/-! ### `orFpscr` -/

@[simp] theorem State.orFpscr_regs (s : State) (w : Word) : (s.orFpscr w).regs = s.regs := rfl
@[simp] theorem State.orFpscr_pc (s : State) (w : Word) : (s.orFpscr w).pc = s.pc := rfl
@[simp] theorem State.orFpscr_cpsr (s : State) (w : Word) : (s.orFpscr w).cpsr = s.cpsr := rfl
@[simp] theorem State.orFpscr_spsrs (s : State) (w : Word) : (s.orFpscr w).spsrs = s.spsrs := rfl
@[simp] theorem State.orFpscr_mem (s : State) (w : Word) : (s.orFpscr w).mem = s.mem := rfl
@[simp] theorem State.orFpscr_itcm (s : State) (w : Word) : (s.orFpscr w).itcm = s.itcm := rfl
@[simp] theorem State.orFpscr_dtcm (s : State) (w : Word) : (s.orFpscr w).dtcm = s.dtcm := rfl
@[simp] theorem State.orFpscr_localMon (s : State) (w : Word) : (s.orFpscr w).localMon = s.localMon := rfl
@[simp] theorem State.orFpscr_globalMon (s : State) (w : Word) : (s.orFpscr w).globalMon = s.globalMon := rfl
@[simp] theorem State.orFpscr_cp15 (s : State) (w : Word) : (s.orFpscr w).cp15 = s.cp15 := rfl
@[simp] theorem State.orFpscr_dbg (s : State) (w : Word) : (s.orFpscr w).dbg = s.dbg := rfl
@[simp] theorem State.orFpscr_standby (s : State) (w : Word) : (s.orFpscr w).standby = s.standby := rfl
@[simp] theorem State.orFpscr_memNs (s : State) (w : Word) : (s.orFpscr w).memNs = s.memNs := rfl
@[simp] theorem State.orFpscr_dcache (s : State) (w : Word) : (s.orFpscr w).dcache = s.dcache := rfl
@[simp] theorem State.orFpscr_icache (s : State) (w : Word) : (s.orFpscr w).icache = s.icache := rfl
@[simp] theorem State.orFpscr_irqack (s : State) (w : Word) : (s.orFpscr w).irqack = s.irqack := rfl
@[simp] theorem State.orFpscr_writeBuffer (s : State) (w : Word) : (s.orFpscr w).writeBuffer = s.writeBuffer := rfl
@[simp] theorem State.orFpscr_trace (s : State) (w : Word) : (s.orFpscr w).trace = s.trace := rfl
@[simp] theorem State.orFpscr_acpEnabled (s : State) (w : Word) : (s.orFpscr w).acpEnabled = s.acpEnabled := rfl
@[simp] theorem State.orFpscr_clamped (s : State) (w : Word) : (s.orFpscr w).clamped = s.clamped := rfl
@[simp] theorem State.orFpscr_inflight (s : State) (w : Word) : (s.orFpscr w).inflight = s.inflight := rfl
@[simp] theorem State.orFpscr_committed (s : State) (w : Word) : (s.orFpscr w).committed = s.committed := rfl
@[simp] theorem State.orFpscr_impl (s : State) (w : Word) : (s.orFpscr w).impl = s.impl := rfl
@[simp] theorem State.orFpscr_oldMap (s : State) (w : Word) : (s.orFpscr w).oldMap = s.oldMap := rfl
@[simp] theorem State.orFpscr_pendingAbort (s : State) (w : Word) : (s.orFpscr w).pendingAbort = s.pendingAbort := rfl
@[simp] theorem State.orFpscr_watchHit (s : State) (w : Word) : (s.orFpscr w).watchHit = s.watchHit := rfl
@[simp] theorem State.orFpscr_pins (s : State) (w : Word) : (s.orFpscr w).pins = s.pins := rfl
@[simp] theorem State.orFpscr_bus (s : State) (w : Word) : (s.orFpscr w).bus = s.bus := rfl
@[simp] theorem State.orFpscr_freeCtr (s : State) (w : Word) : (s.orFpscr w).freeCtr = s.freeCtr := rfl
@[simp] theorem State.orFpscr_stale (s : State) (w : Word) : (s.orFpscr w).stale = s.stale := rfl
@[simp] theorem State.orFpscr_oldFetch (s : State) (w : Word) : (s.orFpscr w).oldFetch = s.oldFetch := rfl

/-! ### `setBank` -/

@[simp] theorem State.setBank_regs (s : State) (b : Cp15Bank) : (s.setBank b).regs = s.regs := rfl
@[simp] theorem State.setBank_pc (s : State) (b : Cp15Bank) : (s.setBank b).pc = s.pc := rfl
@[simp] theorem State.setBank_cpsr (s : State) (b : Cp15Bank) : (s.setBank b).cpsr = s.cpsr := rfl
@[simp] theorem State.setBank_spsrs (s : State) (b : Cp15Bank) : (s.setBank b).spsrs = s.spsrs := rfl
@[simp] theorem State.setBank_mem (s : State) (b : Cp15Bank) : (s.setBank b).mem = s.mem := rfl
@[simp] theorem State.setBank_itcm (s : State) (b : Cp15Bank) : (s.setBank b).itcm = s.itcm := rfl
@[simp] theorem State.setBank_dtcm (s : State) (b : Cp15Bank) : (s.setBank b).dtcm = s.dtcm := rfl
@[simp] theorem State.setBank_localMon (s : State) (b : Cp15Bank) : (s.setBank b).localMon = s.localMon := rfl
@[simp] theorem State.setBank_globalMon (s : State) (b : Cp15Bank) : (s.setBank b).globalMon = s.globalMon := rfl
@[simp] theorem State.setBank_dbg (s : State) (b : Cp15Bank) : (s.setBank b).dbg = s.dbg := rfl
@[simp] theorem State.setBank_vfp (s : State) (b : Cp15Bank) : (s.setBank b).vfp = s.vfp := rfl
@[simp] theorem State.setBank_standby (s : State) (b : Cp15Bank) : (s.setBank b).standby = s.standby := rfl
@[simp] theorem State.setBank_memNs (s : State) (b : Cp15Bank) : (s.setBank b).memNs = s.memNs := rfl
@[simp] theorem State.setBank_dcache (s : State) (b : Cp15Bank) : (s.setBank b).dcache = s.dcache := rfl
@[simp] theorem State.setBank_icache (s : State) (b : Cp15Bank) : (s.setBank b).icache = s.icache := rfl
@[simp] theorem State.setBank_irqack (s : State) (b : Cp15Bank) : (s.setBank b).irqack = s.irqack := rfl
@[simp] theorem State.setBank_writeBuffer (s : State) (b : Cp15Bank) : (s.setBank b).writeBuffer = s.writeBuffer := rfl
@[simp] theorem State.setBank_trace (s : State) (b : Cp15Bank) : (s.setBank b).trace = s.trace := rfl
@[simp] theorem State.setBank_acpEnabled (s : State) (b : Cp15Bank) : (s.setBank b).acpEnabled = s.acpEnabled := rfl
@[simp] theorem State.setBank_clamped (s : State) (b : Cp15Bank) : (s.setBank b).clamped = s.clamped := rfl
@[simp] theorem State.setBank_inflight (s : State) (b : Cp15Bank) : (s.setBank b).inflight = s.inflight := rfl
@[simp] theorem State.setBank_committed (s : State) (b : Cp15Bank) : (s.setBank b).committed = s.committed := rfl
@[simp] theorem State.setBank_impl (s : State) (b : Cp15Bank) : (s.setBank b).impl = s.impl := rfl
@[simp] theorem State.setBank_oldMap (s : State) (b : Cp15Bank) : (s.setBank b).oldMap = s.oldMap := rfl
@[simp] theorem State.setBank_pendingAbort (s : State) (b : Cp15Bank) : (s.setBank b).pendingAbort = s.pendingAbort := rfl
@[simp] theorem State.setBank_watchHit (s : State) (b : Cp15Bank) : (s.setBank b).watchHit = s.watchHit := rfl
@[simp] theorem State.setBank_pins (s : State) (b : Cp15Bank) : (s.setBank b).pins = s.pins := rfl
@[simp] theorem State.setBank_bus (s : State) (b : Cp15Bank) : (s.setBank b).bus = s.bus := rfl
@[simp] theorem State.setBank_freeCtr (s : State) (b : Cp15Bank) : (s.setBank b).freeCtr = s.freeCtr := rfl
@[simp] theorem State.setBank_stale (s : State) (b : Cp15Bank) : (s.setBank b).stale = s.stale := rfl
@[simp] theorem State.setBank_oldFetch (s : State) (b : Cp15Bank) : (s.setBank b).oldFetch = s.oldFetch := rfl

/-! ### `setMoe` -/

@[simp] theorem State.setMoe_regs (s : State) (m : BitVec 4) : (s.setMoe m).regs = s.regs := rfl
@[simp] theorem State.setMoe_pc (s : State) (m : BitVec 4) : (s.setMoe m).pc = s.pc := rfl
@[simp] theorem State.setMoe_cpsr (s : State) (m : BitVec 4) : (s.setMoe m).cpsr = s.cpsr := rfl
@[simp] theorem State.setMoe_spsrs (s : State) (m : BitVec 4) : (s.setMoe m).spsrs = s.spsrs := rfl
@[simp] theorem State.setMoe_mem (s : State) (m : BitVec 4) : (s.setMoe m).mem = s.mem := rfl
@[simp] theorem State.setMoe_itcm (s : State) (m : BitVec 4) : (s.setMoe m).itcm = s.itcm := rfl
@[simp] theorem State.setMoe_dtcm (s : State) (m : BitVec 4) : (s.setMoe m).dtcm = s.dtcm := rfl
@[simp] theorem State.setMoe_localMon (s : State) (m : BitVec 4) : (s.setMoe m).localMon = s.localMon := rfl
@[simp] theorem State.setMoe_globalMon (s : State) (m : BitVec 4) : (s.setMoe m).globalMon = s.globalMon := rfl
@[simp] theorem State.setMoe_cp15 (s : State) (m : BitVec 4) : (s.setMoe m).cp15 = s.cp15 := rfl
@[simp] theorem State.setMoe_vfp (s : State) (m : BitVec 4) : (s.setMoe m).vfp = s.vfp := rfl
@[simp] theorem State.setMoe_standby (s : State) (m : BitVec 4) : (s.setMoe m).standby = s.standby := rfl
@[simp] theorem State.setMoe_memNs (s : State) (m : BitVec 4) : (s.setMoe m).memNs = s.memNs := rfl
@[simp] theorem State.setMoe_dcache (s : State) (m : BitVec 4) : (s.setMoe m).dcache = s.dcache := rfl
@[simp] theorem State.setMoe_icache (s : State) (m : BitVec 4) : (s.setMoe m).icache = s.icache := rfl
@[simp] theorem State.setMoe_irqack (s : State) (m : BitVec 4) : (s.setMoe m).irqack = s.irqack := rfl
@[simp] theorem State.setMoe_writeBuffer (s : State) (m : BitVec 4) : (s.setMoe m).writeBuffer = s.writeBuffer := rfl
@[simp] theorem State.setMoe_trace (s : State) (m : BitVec 4) : (s.setMoe m).trace = s.trace := rfl
@[simp] theorem State.setMoe_acpEnabled (s : State) (m : BitVec 4) : (s.setMoe m).acpEnabled = s.acpEnabled := rfl
@[simp] theorem State.setMoe_clamped (s : State) (m : BitVec 4) : (s.setMoe m).clamped = s.clamped := rfl
@[simp] theorem State.setMoe_inflight (s : State) (m : BitVec 4) : (s.setMoe m).inflight = s.inflight := rfl
@[simp] theorem State.setMoe_committed (s : State) (m : BitVec 4) : (s.setMoe m).committed = s.committed := rfl
@[simp] theorem State.setMoe_impl (s : State) (m : BitVec 4) : (s.setMoe m).impl = s.impl := rfl
@[simp] theorem State.setMoe_oldMap (s : State) (m : BitVec 4) : (s.setMoe m).oldMap = s.oldMap := rfl
@[simp] theorem State.setMoe_pendingAbort (s : State) (m : BitVec 4) : (s.setMoe m).pendingAbort = s.pendingAbort := rfl
@[simp] theorem State.setMoe_watchHit (s : State) (m : BitVec 4) : (s.setMoe m).watchHit = s.watchHit := rfl
@[simp] theorem State.setMoe_pins (s : State) (m : BitVec 4) : (s.setMoe m).pins = s.pins := rfl
@[simp] theorem State.setMoe_bus (s : State) (m : BitVec 4) : (s.setMoe m).bus = s.bus := rfl
@[simp] theorem State.setMoe_freeCtr (s : State) (m : BitVec 4) : (s.setMoe m).freeCtr = s.freeCtr := rfl
@[simp] theorem State.setMoe_stale (s : State) (m : BitVec 4) : (s.setMoe m).stale = s.stale := rfl
@[simp] theorem State.setMoe_oldFetch (s : State) (m : BitVec 4) : (s.setMoe m).oldFetch = s.oldFetch := rfl

/-! ### `setCells` -/

@[simp] theorem State.setCells_regs (s : State) (p : Place) (cs : List Host.Cell) : (s.setCells p cs).regs = s.regs := by cases p <;> rfl
@[simp] theorem State.setCells_pc (s : State) (p : Place) (cs : List Host.Cell) : (s.setCells p cs).pc = s.pc := by cases p <;> rfl
@[simp] theorem State.setCells_cpsr (s : State) (p : Place) (cs : List Host.Cell) : (s.setCells p cs).cpsr = s.cpsr := by cases p <;> rfl
@[simp] theorem State.setCells_spsrs (s : State) (p : Place) (cs : List Host.Cell) : (s.setCells p cs).spsrs = s.spsrs := by cases p <;> rfl
@[simp] theorem State.setCells_localMon (s : State) (p : Place) (cs : List Host.Cell) : (s.setCells p cs).localMon = s.localMon := by cases p <;> rfl
@[simp] theorem State.setCells_globalMon (s : State) (p : Place) (cs : List Host.Cell) : (s.setCells p cs).globalMon = s.globalMon := by cases p <;> rfl
@[simp] theorem State.setCells_cp15 (s : State) (p : Place) (cs : List Host.Cell) : (s.setCells p cs).cp15 = s.cp15 := by cases p <;> rfl
@[simp] theorem State.setCells_dbg (s : State) (p : Place) (cs : List Host.Cell) : (s.setCells p cs).dbg = s.dbg := by cases p <;> rfl
@[simp] theorem State.setCells_vfp (s : State) (p : Place) (cs : List Host.Cell) : (s.setCells p cs).vfp = s.vfp := by cases p <;> rfl
@[simp] theorem State.setCells_standby (s : State) (p : Place) (cs : List Host.Cell) : (s.setCells p cs).standby = s.standby := by cases p <;> rfl
@[simp] theorem State.setCells_dcache (s : State) (p : Place) (cs : List Host.Cell) : (s.setCells p cs).dcache = s.dcache := by cases p <;> rfl
@[simp] theorem State.setCells_icache (s : State) (p : Place) (cs : List Host.Cell) : (s.setCells p cs).icache = s.icache := by cases p <;> rfl
@[simp] theorem State.setCells_irqack (s : State) (p : Place) (cs : List Host.Cell) : (s.setCells p cs).irqack = s.irqack := by cases p <;> rfl
@[simp] theorem State.setCells_writeBuffer (s : State) (p : Place) (cs : List Host.Cell) : (s.setCells p cs).writeBuffer = s.writeBuffer := by cases p <;> rfl
@[simp] theorem State.setCells_trace (s : State) (p : Place) (cs : List Host.Cell) : (s.setCells p cs).trace = s.trace := by cases p <;> rfl
@[simp] theorem State.setCells_acpEnabled (s : State) (p : Place) (cs : List Host.Cell) : (s.setCells p cs).acpEnabled = s.acpEnabled := by cases p <;> rfl
@[simp] theorem State.setCells_clamped (s : State) (p : Place) (cs : List Host.Cell) : (s.setCells p cs).clamped = s.clamped := by cases p <;> rfl
@[simp] theorem State.setCells_inflight (s : State) (p : Place) (cs : List Host.Cell) : (s.setCells p cs).inflight = s.inflight := by cases p <;> rfl
@[simp] theorem State.setCells_committed (s : State) (p : Place) (cs : List Host.Cell) : (s.setCells p cs).committed = s.committed := by cases p <;> rfl
@[simp] theorem State.setCells_impl (s : State) (p : Place) (cs : List Host.Cell) : (s.setCells p cs).impl = s.impl := by cases p <;> rfl
@[simp] theorem State.setCells_oldMap (s : State) (p : Place) (cs : List Host.Cell) : (s.setCells p cs).oldMap = s.oldMap := by cases p <;> rfl
@[simp] theorem State.setCells_pendingAbort (s : State) (p : Place) (cs : List Host.Cell) : (s.setCells p cs).pendingAbort = s.pendingAbort := by cases p <;> rfl
@[simp] theorem State.setCells_watchHit (s : State) (p : Place) (cs : List Host.Cell) : (s.setCells p cs).watchHit = s.watchHit := by cases p <;> rfl
@[simp] theorem State.setCells_pins (s : State) (p : Place) (cs : List Host.Cell) : (s.setCells p cs).pins = s.pins := by cases p <;> rfl
@[simp] theorem State.setCells_bus (s : State) (p : Place) (cs : List Host.Cell) : (s.setCells p cs).bus = s.bus := by cases p <;> rfl
@[simp] theorem State.setCells_freeCtr (s : State) (p : Place) (cs : List Host.Cell) : (s.setCells p cs).freeCtr = s.freeCtr := by cases p <;> rfl
@[simp] theorem State.setCells_stale (s : State) (p : Place) (cs : List Host.Cell) : (s.setCells p cs).stale = s.stale := by cases p <;> rfl
@[simp] theorem State.setCells_oldFetch (s : State) (p : Place) (cs : List Host.Cell) : (s.setCells p cs).oldFetch = s.oldFetch := by cases p <;> rfl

---

[TASK TO CARRY OUT] Please copy the lines in the records above between the one holding "b).regs = s.regs := rfl" and the one holding "b).committed = s.committed := rfl", inclusive, exactly and with no other line.

[OUTPUT]
@[simp] theorem State.setBank_regs (s : State) (b : Cp15Bank) : (s.setBank b).regs = s.regs := rfl
@[simp] theorem State.setBank_pc (s : State) (b : Cp15Bank) : (s.setBank b).pc = s.pc := rfl
@[simp] theorem State.setBank_cpsr (s : State) (b : Cp15Bank) : (s.setBank b).cpsr = s.cpsr := rfl
@[simp] theorem State.setBank_spsrs (s : State) (b : Cp15Bank) : (s.setBank b).spsrs = s.spsrs := rfl
@[simp] theorem State.setBank_mem (s : State) (b : Cp15Bank) : (s.setBank b).mem = s.mem := rfl
@[simp] theorem State.setBank_itcm (s : State) (b : Cp15Bank) : (s.setBank b).itcm = s.itcm := rfl
@[simp] theorem State.setBank_dtcm (s : State) (b : Cp15Bank) : (s.setBank b).dtcm = s.dtcm := rfl
@[simp] theorem State.setBank_localMon (s : State) (b : Cp15Bank) : (s.setBank b).localMon = s.localMon := rfl
@[simp] theorem State.setBank_globalMon (s : State) (b : Cp15Bank) : (s.setBank b).globalMon = s.globalMon := rfl
@[simp] theorem State.setBank_dbg (s : State) (b : Cp15Bank) : (s.setBank b).dbg = s.dbg := rfl
@[simp] theorem State.setBank_vfp (s : State) (b : Cp15Bank) : (s.setBank b).vfp = s.vfp := rfl
@[simp] theorem State.setBank_standby (s : State) (b : Cp15Bank) : (s.setBank b).standby = s.standby := rfl
@[simp] theorem State.setBank_memNs (s : State) (b : Cp15Bank) : (s.setBank b).memNs = s.memNs := rfl
@[simp] theorem State.setBank_dcache (s : State) (b : Cp15Bank) : (s.setBank b).dcache = s.dcache := rfl
@[simp] theorem State.setBank_icache (s : State) (b : Cp15Bank) : (s.setBank b).icache = s.icache := rfl
@[simp] theorem State.setBank_irqack (s : State) (b : Cp15Bank) : (s.setBank b).irqack = s.irqack := rfl
@[simp] theorem State.setBank_writeBuffer (s : State) (b : Cp15Bank) : (s.setBank b).writeBuffer = s.writeBuffer := rfl
@[simp] theorem State.setBank_trace (s : State) (b : Cp15Bank) : (s.setBank b).trace = s.trace := rfl
@[simp] theorem State.setBank_acpEnabled (s : State) (b : Cp15Bank) : (s.setBank b).acpEnabled = s.acpEnabled := rfl
@[simp] theorem State.setBank_clamped (s : State) (b : Cp15Bank) : (s.setBank b).clamped = s.clamped := rfl
@[simp] theorem State.setBank_inflight (s : State) (b : Cp15Bank) : (s.setBank b).inflight = s.inflight := rfl
@[simp] theorem State.setBank_committed (s : State) (b : Cp15Bank) : (s.setBank b).committed = s.committed := rfl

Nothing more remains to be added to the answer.